To terminate this pipeline you can use CTRL-C in your terminal at any time to send SIGINT.

While this is running open a new terminal and observe the CPU usage of /usr/sbin/nvargus-daemon. One way to do this is to run htop (installed via sudo apt install htop) and click on the CPU column to filter processes by order of CPU load. The nvargus-daemon process should appear at or near the top with around 18% CPU load.

An alternative means of viewing this is to run:

top -p `pgrep "nvargus"`

For two cameras you can run:

gst-launch-1.0 nvarguscamerasrc sensor-id=1 ! 'video/x-raw(memory:NVMM), width=(int)3280, height=(int)2464, format=(string)NV12, framerate=(fraction)21/1' ! nvvidconv ! queue ! fakesink nvarguscamerasrc sensor-id=0 ! 'video/x-raw(memory:NVMM), width=(int)3280, height=(int)2464, format=(string)NV12, framerate=(fraction)21/1' ! nvvidconv ! queue ! fakesink

Observations

For the MODE_10W_4CORE with the clocks like so:

Online CPUs: 0-3
cpu0: Online=1 Governor=schedutil MinFreq=1190400 MaxFreq=1190400 CurrentFreq=1190400 IdleStates: C1=1 c6=1
cpu1: Online=1 Governor=schedutil MinFreq=1190400 MaxFreq=1190400 CurrentFreq=1190400 IdleStates: C1=1 c6=1
cpu2: Online=1 Governor=schedutil MinFreq=1190400 MaxFreq=1190400 CurrentFreq=1190400 IdleStates: C1=1 c6=1
cpu3: Online=1 Governor=schedutil MinFreq=1190400 MaxFreq=1190400 CurrentFreq=1190400 IdleStates: C1=1 c6=1
cpu4: Online=0 Governor=schedutil MinFreq=1190400 MaxFreq=1190400 CurrentFreq=1190400 IdleStates: C1=1 c6=1
cpu5: Online=0 Governor=schedutil MinFreq=1190400 MaxFreq=1190400 CurrentFreq=1190400 IdleStates: C1=1 c6=1
GPU MinFreq=114750000 MaxFreq=803250000 CurrentFreq=114750000
EMC MinFreq=204000000 MaxFreq=1600000000 CurrentFreq=1600000000 FreqOverride=0
Fan: PWM=130
NV Power Mode: MODE_10W_4CORE

We observed ~18% CPU utilization for a single camera and up to ~37% with two cameras.

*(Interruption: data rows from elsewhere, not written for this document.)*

-- ==== Sys2Proof/Certificates/Slice0/Obligations.lean ====
section
/-! DEFINITION. The statements for the provers: the numbered rules of the spec that say what a command or the block does. In
each, operands are read from the snapshot of the accepted command (00_scope.md R16), and numbers are exact (R10). -/

open Sys2Proof Sys2Proof.Machine

/-! ### Encoding -/

/-- The opcode column of 30_encoding.md R93: each of the fifteen words decodes to the command of its row. -/
def Obligations.ListedWordsDecodeToTheirCommands : Prop :=
  decode 0x00000001#32 = some .addr ∧ decode 0x00000002#32 = some .c2b ∧ decode 0x00000010#32 = some .wrhdr ∧
  decode 0x00000011#32 = some .rdhdr ∧ decode 0x00000020#32 = some .embit ∧ decode 0x00000021#32 = some .exbit ∧
  decode 0x00000022#32 = some .emchr ∧ decode 0x00000023#32 = some .exchr ∧ decode 0x00000024#32 = some .maxcap ∧
  decode 0x00000030#32 = some .part ∧ decode 0x00000031#32 = some .limit ∧ decode 0x00000040#32 = some .encrng ∧
  decode 0x00000041#32 = some .decrng ∧ decode 0x00000050#32 = some .encode ∧ decode 0x00000051#32 = some .decode

/-- 30_encoding.md R96: decoding is total; v is a command exactly where v[31:8] = 0 and v[7:0] is in R93's table, and the
command is its row's. -/
def Obligations.DecodingFollowsTheOpcodeMap : Prop :=
  ∀ v : Word, decode v =
    if v.toNat / 256 = 0 then
      List.lookup (v.toNat % 256)
        [(0x01, .addr), (0x02, .c2b), (0x10, .wrhdr), (0x11, .rdhdr), (0x20, .embit), (0x21, .exbit), (0x22, .emchr),
         (0x23, .exchr), (0x24, .maxcap), (0x30, .part), (0x31, .limit), (0x40, .encrng), (0x41, .decrng), (0x50, .encode),
         (0x51, .decode)]
    else none

/-- Decode and encode agree in both directions (30_encoding.md R90, R95): each command has exactly one word, which is well
formed, and no other word decodes to it. -/
def Obligations.EveryCommandHasExactlyOneWord : Prop :=
  (∀ i : Instr, i.wellFormed = true → decode (encode i) = some i ∧ (fieldsOf (encode i)).wellFormed = true) ∧
  (∀ (v : Word) (i : Instr), decode v = some i → v = encode i) ∧
  (∀ v : Word, decode v = none ↔ (fieldsOf v).wellFormed = false)

/-! ### A step runs the accepted command -/

/-- Where a command word has been accepted and decodes to i, a step with the sequencer's turn is exec of i, on the state
with that turn taken; with an empty schedule it is exec of i on the state itself; and the state withFetchWord builds runs
exactly the word given. -/
def Obligations.StepRunsTheAcceptedCommand : Prop :=
  (∀ (s : State) (i : Instr) (ts : List Turn), s.rst = false → s.seq.phase = .run → s.seq.job = none →
    decode s.seq.cmd = some i → s.sched = .run :: ts → step s = exec i { s with sched := ts }) ∧
  (∀ (s : State) (i : Instr), s.rst = false → s.seq.phase = .run → s.seq.job = none →
    decode s.seq.cmd = some i → s.sched = [] → step s = exec i s) ∧
  (∀ (s : State) (w : Nat) (i : Instr), w < 2 ^ 32 → decode (BitVec.ofNat 32 w) = some i →
    (s.withFetchWord 32 w).seq.cmd = BitVec.ofNat 32 w ∧
    step (s.withFetchWord 32 w) = exec i { s.withFetchWord 32 w with sched := s.sched })

/-- 30_encoding.md R94: a word with RSVD ≠ 0 or an unlisted OPC is accepted like any other and then completes at once with
ILLEGAL_CMD; no memory, result register, LEN or WEFF changes. -/
def Obligations.IllegalWordEndsInIllegalCmd : Prop :=
  ∀ (s : State) (v : Word) (rest : List HostOp), hostNext s (.writeReg .word 0x10 v) rest [] →
    s.status.busy = false → s.status.err = false →
    (v.toNat / 256 ≠ 0 ∨
      v.toNat % 256 ∉ [0x01, 0x02, 0x10, 0x11, 0x20, 0x21, 0x22, 0x23, 0x24, 0x30, 0x31, 0x40, 0x41, 0x50, 0x51]) →
    ∃ t, step s = .next t ∧ t.status.busy = true ∧ t.status.done = false ∧ t.seq.phase = .run ∧ t.seq.cmd = v ∧
      ResultsKept s t ∧ LengthsKept s t ∧ MemoriesKept s t ∧ Rejects .illegalCmd t (step t)

/-! ### Reset -/

/-- 10_state.md R44: the values of every register and every piece of hidden state right after reset, for every instance and
every contents of the memories; the reset state of the model is one of these states. -/
def Obligations.ResetStateHoldsTheTable : Prop :=
  (∀ (p : Params) (pix pay : Memory),
    let s := State.resetOf p pix pay
    regRead .id s = 0x53544701#32 ∧ regRead .cfg s = cfgWord p ∧ regRead .ctrl s = 0 ∧ regRead .status s = 0 ∧
    s.arg0 = 0 ∧ s.arg1 = 0 ∧ s.arg2 = 0 ∧ s.res0 = 0 ∧ s.res1 = 0 ∧ s.res2 = 0 ∧ s.pixcnt = 0 ∧ s.len = 0 ∧ s.wreq = 0 ∧
    s.weff = 0 ∧ s.seq.phase = .idle ∧ s.seq.snap.a0 = 0 ∧ s.seq.snap.a1 = 0 ∧ s.seq.snap.a2 = 0 ∧ s.seq.snap.p = 0 ∧
    s.seq.snap.lin = 0 ∧ s.seq.snap.win = 0 ∧ s.seq.snap.cm = false ∧ s.disp.nxt = 0 ∧ s.disp.live = [] ∧
    s.engines.length = p.numEngines ∧ (∀ g ∈ s.engines, g.busy = false) ∧ s.irq = false ∧ s.pix = pix ∧ s.pay = pay) ∧
  ∃ p : Params, State.reset = State.resetOf p [] []

/-- 70_reset_and_hazards.md R220, R222: when rst is asserted while no command runs, everything takes its reset value, PIX
and PAY keep every byte, and the world outside keeps its operations; while rst is asserted the host's turn performs
nothing; after its release the block is the reset block. -/
def Obligations.AssertedResetClearsTheBlock : Prop :=
  (∀ (s : State) (ts : List Turn), s.sched = .rstOn :: ts → s.status.busy = false →
    step s = .next { State.resetOf s.params s.pix s.pay with
      rst := true, host := s.host, seen := s.seen, sched := ts, freeCtr := s.freeCtr + 1 }) ∧
  (∀ (s : State) (ts : List Turn), s.sched = .host :: ts → s.rst = true → step s = .next { s with sched := ts }) ∧
  (∀ (s : State) (ts : List Turn), s.sched = .rstOff :: ts → step s = .next { s with sched := ts, rst := false })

Then we re-ran with the max clock frequency (using sudo jetson_clocks) and got:

SOC family:tegra194  Machine:NVIDIA Jetson Xavier NX Developer Kit
Online CPUs: 0-3
cpu0: Online=1 Governor=schedutil MinFreq=1190400 MaxFreq=1190400 CurrentFreq=1190400 IdleStates: C1=0 c6=0
cpu1: Online=1 Governor=schedutil MinFreq=1190400 MaxFreq=1190400 CurrentFreq=1190400 IdleStates: C1=0 c6=0
cpu2: Online=1 Governor=schedutil MinFreq=1190400 MaxFreq=1190400 CurrentFreq=1190400 IdleStates: C1=0 c6=0
cpu3: Online=1 Governor=schedutil MinFreq=1190400 MaxFreq=1190400 CurrentFreq=1190400 IdleStates: C1=0 c6=0
cpu4: Online=0 Governor=schedutil MinFreq=1190400 MaxFreq=1190400 CurrentFreq=1190400 IdleStates: C1=0 c6=0
cpu5: Online=0 Governor=schedutil MinFreq=1190400 MaxFreq=1190400 CurrentFreq=1190400 IdleStates: C1=0 c6=0
GPU MinFreq=803250000 MaxFreq=803250000 CurrentFreq=803250000
EMC MinFreq=204000000 MaxFreq=1600000000 CurrentFreq=1600000000 FreqOverride=1
Fan: PWM=130
NV Power Mode: MODE_10W_4CORE

We saw similar values with the other clock frequency settings.